● Your task
Quote the entries below from the line with "the model's (log entries 3 to 5). -/" through the line with "State.reset.blk.ready = false", both ends included, and only those lines.

--- Data extracts ---

-- ==== Sys2Proof/Certificates/Slice0/Obligations.lean ====
section
/-! DEFINITION. The statements for the provers, each citing the rule of the spec it formalises. -/

open Sys2Proof Sys2Proof.Machine

/-! Encoding -/

/-- Rules R101 to R106: decoding the transaction of a well-formed instruction gives the instruction. -/
def Obligations.DecodeOfEncodeIsIdentity : Prop :=
  ∀ i : Instr, i.wf = true →
    ∃ c data, encode i = c :: data ∧ decodeFrame c data = .ok i

/-- Rules R101 to R106: a transaction that decodes is the encoding of the well-formed instruction it
decodes to, so no bit of it is dropped and no two instructions share it. -/
def Obligations.EncodeOfDecodeIsIdentity : Prop :=
  ∀ (c : Byte) (data : List Byte) (i : Instr),
    decodeFrame c data = .ok i → i.wf = true ∧ encode i = c :: data

/-- Rule R105: what each command byte selects: the register ranges with their address, the fixed
bytes, the pipe range with its pipe; every other byte is reserved. -/
def Obligations.CommandByteSpaceIsTheOpcodeMap : Prop :=
  ∀ c : Byte,
    (c.toNat ≤ 0x1F → decodeByte c = .rRegister (c.setWidth 5))
    ∧ (0x20 ≤ c.toNat ∧ c.toNat ≤ 0x3F → decodeByte c = .wRegister (c.setWidth 5))
    ∧ (0x40 ≤ c.toNat ∧ c.toNat ≤ 0x4F → decodeByte c = .reserved c)
    ∧ (c = 0x50#8 → decodeByte c = .activate)
    ∧ (0x51 ≤ c.toNat ∧ c.toNat ≤ 0x5F → decodeByte c = .reserved c)
    ∧ (c = 0x60#8 → decodeByte c = .rRxPlWid)
    ∧ (c = 0x61#8 → decodeByte c = .rRxPayload)
    ∧ (0x62 ≤ c.toNat ∧ c.toNat ≤ 0x9F → decodeByte c = .reserved c)
    ∧ (c = 0xA0#8 → decodeByte c = .wTxPayload)
    ∧ (0xA1 ≤ c.toNat ∧ c.toNat ≤ 0xA7 → decodeByte c = .reserved c)
    ∧ (0xA8 ≤ c.toNat ∧ c.toNat ≤ 0xAD → decodeByte c = .wTxPayloadAck (c.setWidth 3))
    ∧ (0xAE ≤ c.toNat ∧ c.toNat ≤ 0xE0 → decodeByte c = .reserved c)
    ∧ (c = 0xE1#8 → decodeByte c = .flushTx)
    ∧ (c = 0xE2#8 → decodeByte c = .flushRx)
    ∧ (0xE3 ≤ c.toNat → decodeByte c = .reserved c)

/-- The example transactions of rule R112 and of 95_test_vectors.md, at least one of each format,
decode to the instructions they stand for. -/
def Obligations.WrittenOutTransactionsDecode : Prop :=
  decodeFrame 0x1D#8 [0x00#8] = .ok (.rRegister 0x1D#5 [0x00#8])
  ∧ decodeFrame 0x27#8 [0x70#8] = .ok (.wRegister 0x07#5 [0x70#8])
  ∧ decodeFrame 0x50#8 [0x53#8] = .ok .activateBank
  ∧ decodeFrame 0x50#8 [0x73#8] = .ok .activateFeature
  ∧ decodeFrame 0xAA#8 [0x41#8] = .ok (.wTxPayloadAck 2#3 [0x41#8])
  ∧ decodeFrame 0xE2#8 [0x00#8] = .ok (.flushRx [0x00#8])

/-! Transactions -/

/-- Rule R136: when CSN rises on a whole-byte transaction of a ready block that decodes to an
instruction, the step is exec of it with CSN high and the input taken, and then the frame is closed. -/
def Obligations.StepRunsTheDecodedInstruction : Prop :=
  ∀ (s : State) (t : Txn) (rest : List Event) (c : Byte) (data : List Byte) (i : Instr),
    EndsFrame s t rest → t.bit = 0 → t.bytes = c :: data → s.blk.ready = true →
    decodeFrame c data = .ok i →
    step s = mapNext State.closeFrame (exec i (s.risen rest))

/-- Rule R108 (the spec's decision D19): a transaction whose command byte is reserved is refused with
RF02 whatever its data bytes, and an ACTIVATE with an argument that is not 0x53 or 0x73 with RF05. -/
def Obligations.ReservedEncodingsAreRefused : Prop :=
  ∀ (s : State) (t : Txn) (rest : List Event) (c : Byte) (data : List Byte),
    EndsFrame s t rest → t.bit = 0 → t.bytes = c :: data → s.blk.ready = true →
    (decodeByte c = .reserved c →
      ∃ u, step s = .next u ∧ u.txn = none ∧ u.blk = { s.blk with
        csn := true, refused := true
        refusals := s.blk.refusals ++ [⟨.rf02ReservedCommand, c :: data⟩] })
    ∧ (∀ arg, c = 0x50#8 → data = [arg] → arg ≠ 0x53#8 → arg ≠ 0x73#8 →
      ∃ u, step s = .next u ∧ u.txn = none ∧ u.blk = { s.blk with
        csn := true, refused := true
        refusals := s.blk.refusals ++ [⟨.rf05ActivateArgument, c :: data⟩] })

/-- Rules R190 and R276 (the spec's decision D20): an ACTIVATE that does not carry exactly one
argument byte is refused with RF06, whatever its bytes are. -/
def Obligations.ActivateCountIsChecked : Prop :=
  ∀ (s : State) (t : Txn) (rest : List Event) (data : List Byte),
    EndsFrame s t rest → t.bit = 0 → t.bytes = 0x50#8 :: data → s.blk.ready = true →
    data.length ≠ 1 →
    ∃ u, step s = .next u ∧ u.txn = none ∧ u.blk = { s.blk with
      csn := true, refused := true
      refusals := s.blk.refusals ++ [⟨.rf06ActivateCount, t.bytes⟩] }

/-- Rule R137 (the spec's decision D18): CSN rising in the middle of a byte is refused with RF01 and
has no effect. -/
def Obligations.PartialByteIsRefused : Prop :=
  ∀ (s : State) (t : Txn) (rest : List Event), EndsFrame s t rest → t.bit ≠ 0 →
    ∃ u, step s = .next u ∧ u.txn = none ∧ u.blk = { s.blk with
      csn := true, refused := true
      refusals := s.blk.refusals ++ [⟨.rf01PartialByte, t.bytes⟩] }

/-- Rule R138 (the spec's decision D36): while the block is not ready, every byte out is a draw, a
transaction of whole bytes has no effect and is not refused, and a fractional byte is refused with
RF01. -/
def Obligations.NotReadyTransactionHasNoEffect : Prop :=
  (∀ (b : Block) (bytes : List Byte) (i : Nat), b.ready = false →
    outByte b bytes i = Config.freeBootByte b.draws i)
  ∧ (∀ (s : State) (t : Txn) (rest : List Event), EndsFrame s t rest → s.blk.ready = false →
    (t.bit = 0 → ∃ u, step s = .next u ∧ u.txn = none ∧ u.blk = { s.blk with csn := true })
    ∧ (t.bit ≠ 0 → ∃ u, step s = .next u ∧ u.txn = none ∧ u.blk = { s.blk with
        csn := true, refused := true
        refusals := s.blk.refusals ++ [⟨.rf01PartialByte, t.bytes⟩] }))

/-- Rule R139 (the spec's decision D17): CSN rising on a transaction with no whole byte and no bit, whatever
came in between, has no effect and is not refused; so CSN falling and rising at once changes nothing but
the model's own draw counter (log entry 7). -/
def Obligations.EmptyTransactionHasNoEffect : Prop :=
  (∀ (s : State) (t : Txn) (rest : List Event), EndsFrame s t rest → t.bit = 0 → t.bytes = [] →
    ∃ u : State, step s = .next u ∧ u.agenda = rest ∧ u.txn = none
      ∧ u.blk = { s.blk with csn := true })
  ∧ (∀ (s : State) (rest : List Event), s.blk.csn = true → s.txn = none →
    s.agenda = .csn false :: .csn true :: rest →
    ∃ u : State, Host.Core.run core 2 s = .next u ∧ u.agenda = rest ∧ u.txn = none
      ∧ u.blk = { s.blk with draws := s.blk.draws + 1 })

/-- Rules R132 and R133: eight bits on the bus, most significant first, append their byte to the open
transaction and load the next output byte. -/
def Obligations.BusBitsAssembleTheByte : Prop :=
  ∀ (s : State) (t : Txn) (b : Byte) (rest : List Event),
    s.txn = some t → t.bit = 0 → s.sck = false → s.agenda = byteEvents b ++ rest →
    Host.Core.run core 24 s = .next { s with
      agenda := rest
      mosi := b.getLsbD 0
      insr := b
      txn := some { t with bytes := t.bytes ++ [b] }
      outsr := outByte t.snap (t.bytes ++ [b]) (t.bytes.length + 1)
      miso := some ((outByte t.snap (t.bytes ++ [b]) (t.bytes.length + 1)).getLsbD 7) }

/-- Rule R134 (the spec's decision D16): while a byte is on the bus, MISO shows the output byte's
bits 7 down to 0, bit 7 - k at the byte's (k+1)-th rising edge. -/
def Obligations.MisoShowsTheOutputByteInOrder : Prop :=
  ∀ (s : State) (t : Txn) (b : Byte) (rest : List Event) (k : Nat),
    s.txn = some t → t.bit = 0 → s.sck = false → s.miso = some (s.outsr.getLsbD 7) →
    s.agenda = byteEvents b ++ rest → k < 8 →
    ∃ u : State, Host.Core.run core (3 * k) s = .next u
      ∧ u.miso = some (s.outsr.getLsbD (7 - k)) ∧ u.sck = false

/-- Rules R131 to R136: sending a well-formed instruction's bytes as pin levels to a ready block runs
exec of that instruction on the block, with the snapshot taken at the CSN falling edge, and closes the
frame. -/
def Obligations.PinLevelsOfAFrameRunTheInstruction : Prop :=
  ∀ (s : State) (i : Instr) (rest : List Event),
    i.wf = true → s.blk.ready = true → s.blk.csn = true → s.txn = none → s.sck = false →
    s.agenda = frameEvents (encode i) ++ rest →
    ∃ v : State, v.agenda = rest
      ∧ v.blk = { s.blk with draws := s.blk.draws + 1 }
      ∧ v.txn = some { snap := { s.blk with csn := false, draws := s.blk.draws + 1 },
                       bytes := encode i, bit := 0 }
      ∧ v.sck = false
      ∧ Host.Core.run core (24 * (encode i).length + 2) s = mapNext State.closeFrame (exec i v)

/-! The whole machine -/

/-- Rules R15 and R270 (the spec's decision D42; log entry 6 for the refusals): there are no hardware
traps, so every step answers a next state, whatever the state. -/
def Obligations.EveryStepAnswersANextState : Prop :=
  ∀ s : State, ∃ u, step s = .next u

/-- Rules R57, R58, R134, R136 and R270: every step keeps the invariant of Safety.lean, in which the
FIFOs are well-formed and the open transaction's snapshot differs from the block at most in CE. -/
def Obligations.StepKeepsTheInvariant : Prop :=
  ∀ s u : State, s.Inv → step s = .next u → u.Inv

/-- The invariant holds after reset. The parameters, the registers and the FIFOs of State.reset are
the model's (log entries 3 to 5). -/
def Obligations.ResetMeetsTheInvariant : Prop := State.reset.Inv

/-- Rule R61: in State.reset the block is not ready and not refused, no transaction is open, and the
feature lock is as P_FEATURE_LOCKED_AT_POR says, whose value there is the model's (log entry 3). -/
def Obligations.ResetIsNotReady : Prop :=
  State.reset.blk.ready = false ∧ State.reset.blk.refused = false ∧ State.reset.txn = none
    ∧ State.reset.blk.featureLocked = State.reset.blk.cfg.lockedAtPor

/-- Rule R20: the parameters are configuration, so no step changes them (log entry 2). -/
def Obligations.StepKeepsTheParameters : Prop :=
  ∀ s u : State, step s = .next u → u.blk.cfg = s.blk.cfg

/-- Rule R29 (the spec's decision D42): the mark is false at power-on, set by every refusal, and
cleared by no step. -/
def Obligations.RefusedMarkIsSticky : Prop :=
  (∀ s : State, (powerOn s).blk.refused = false)
  ∧ (∀ s u : State, step s = .next u → s.agenda.head? ≠ some .powerOn →
      u.blk.refusals ≠ s.blk.refusals → u.blk.refused = true)
  ∧ (∀ s u : State, step s = .next u → s.agenda.head? ≠ some .powerOn →
      s.blk.refused = true → u.blk.refused = true)

/-- Rule R270 (the spec's decision D42): an instruction that is refused applies no update: it sets the
mark and records one code with the transaction's bytes, and nothing else changes but what the host
received. -/
def Obligations.RefusalChangesNothingElse : Prop :=
  ∀ (i : Instr) (s u : State), exec i s = .next u → u.blk.refusals ≠ s.blk.refusals →
    ∃ code, u = { s with
      response := u.response
      blk := { s.blk with
        refused := true
        refusals := s.blk.refusals ++ [⟨code, encode i⟩] } }

/-- Rule R24: no command but ACTIVATE with argument 0x53 changes the bank. -/
def Obligations.OnlyActivateChangesTheBank : Prop :=
  ∀ s u : State, step s = .next u → u.blk.bank ≠ s.blk.bank →
    s.agenda.head? = some .powerOn
    ∨ (s.agenda.head? = some (.csn true)
        ∧ ∃ t, s.txn = some t ∧ t.bit = 0 ∧ t.bytes = [0x50#8, 0x53#8])

/-- Rule R27: while locked, writes to FEATURE have no effect and reads of it return 0x00; ACTIVATE
with 0x73 unlocks; nothing but power-on locks again. -/
def Obligations.FeatureLockIsLeftForGood : Prop :=
  (∀ (s : State) (data : List Byte), s.blk.bank = .bank0 → s.blk.featureLocked = true →
      data.length ≤ 1 →
      exec (.wRegister 0x1D#5 data) s = .next (s.answer (encode (.wRegister 0x1D#5 data))))
  ∧ (∀ (s : State) (data : List Byte), s.blk.bank = .bank0 → s.blk.featureLocked = true →
      ∃ u, exec (.wRegister 0x1D#5 data) s = .next u ∧ u.blk.reg0 = s.blk.reg0)
  ∧ (∀ (b : Block) (d : Byte), b.bank = .bank0 → b.featureLocked = true →
      readByte b 0x1D#5 0 d = 0x00#8)
  ∧ (∀ s : State, s.blk.featureLocked = true →
      ∃ u, exec .activateFeature s = .next u ∧ u.blk.featureLocked = false)
  ∧ (∀ s u : State, step s = .next u → s.agenda.head? ≠ some .powerOn →
      s.blk.featureLocked = false → u.blk.featureLocked = false)

/-- Rule R42 (the spec's decision D15): a STATUS write clears exactly the flags written as 1, and only
the radio core sets a flag. -/
def Obligations.OnlyTheRadioSetsFlags : Prop :=
  (∀ (s : State) (v : Byte), s.blk.bank = .bank0 →
      ∃ u, exec (.wRegister 0x07#5 [v]) s = .next u
        ∧ ∀ k, k < 3 → u.blk.irq.getLsbD k = (s.blk.irq.getLsbD k && !v.getLsbD (4 + k)))
  ∧ (∀ (s u : State) (k : Nat), step s = .next u → s.agenda.head? ≠ some .powerOn →
      (∀ e, s.agenda.head? = some e → e.isRadio = false) →
      u.blk.irq.getLsbD k = true → s.blk.irq.getLsbD k = true)

/-- Rule R170 (the spec's decision D33): a RadioCore step writes only the flags and the FIFOs. -/
def Obligations.RadioWritesOnlyFlagsAndFifos : Prop :=
  ∀ (e : Event) (s u : State), e.isRadio = true → handle e s = .next u →
    u = { s with blk := { s.blk with irq := u.blk.irq, txf := u.blk.txf, rxf := u.blk.rxf } }

/-- Rule R175 (the spec's decision D33): RadioCore never steps while the block is not ready or a
transaction is open, nor in PowerOff and Standby. -/
def Obligations.RadioIsIdleOutsideItsModes : Prop :=
  ∀ (e : Event) (s : State), e.isRadio = true →
    (s.blk.ready = false ∨ s.txn ≠ none ∨ s.blk.mode = .powerOff ∨ s.blk.mode = .standby) →
    handle e s = .next s

/-- Rule R161 (the spec's decision D44), an inference the spec marks as its own: the mode is
PowerOff where PWR_UP is 0, else Standby where CE is low, else Receive where PRIM_RX is 1, else
Transmit. -/
def Obligations.DerivedModeFollowsBitsAndPin : Prop :=
  ∀ b : Block,
    (b.mode = .powerOff ↔ b.reg0.config.getLsbD b.cfg.layout.posPwrUp = false)
    ∧ (b.mode = .standby ↔ b.reg0.config.getLsbD b.cfg.layout.posPwrUp = true ∧ b.ce = false)
    ∧ (b.mode = .receive ↔ b.reg0.config.getLsbD b.cfg.layout.posPwrUp = true ∧ b.ce = true
        ∧ b.reg0.config.getLsbD b.cfg.layout.posPrimRx = true)
    ∧ (b.mode = .transmit ↔ b.reg0.config.getLsbD b.cfg.layout.posPwrUp = true ∧ b.ce = true
        ∧ b.reg0.config.getLsbD b.cfg.layout.posPrimRx = false)

/-- Rule R163, an inference the spec marks as its own: the derived mode changes only through a CE pin
action or a one-byte write of CONFIG made while CE is low, or at power-on. -/
def Obligations.ModeChangesOnlyByCeOrConfig : Prop :=
  ∀ s u : State, step s = .next u → u.blk.mode ≠ s.blk.mode →
    (∃ v, s.agenda.head? = some (.ce v))
    ∨ s.agenda.head? = some .powerOn
    ∨ (s.agenda.head? = some (.csn true) ∧ s.blk.ce = false ∧ s.blk.bank = .bank0
        ∧ ∃ (t : Txn) (a : BitVec 5) (v : Byte), s.txn = some t ∧ t.bit = 0 ∧ t.bytes = [0b001#3 ++ a, v]
          ∧ reg0At s.blk.cfg.layout a = some .config)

---

● Solution to this exercise
the model's (log entries 3 to 5). -/
def Obligations.ResetMeetsTheInvariant : Prop := State.reset.Inv

/-- Rule R61: in State.reset the block is not ready and not refused, no transaction is open, and the
feature lock is as P_FEATURE_LOCKED_AT_POR says, whose value there is the model's (log entry 3). -/
def Obligations.ResetIsNotReady : Prop :=
  State.reset.blk.ready = false ∧ State.reset.blk.refused = false ∧ State.reset.txn = none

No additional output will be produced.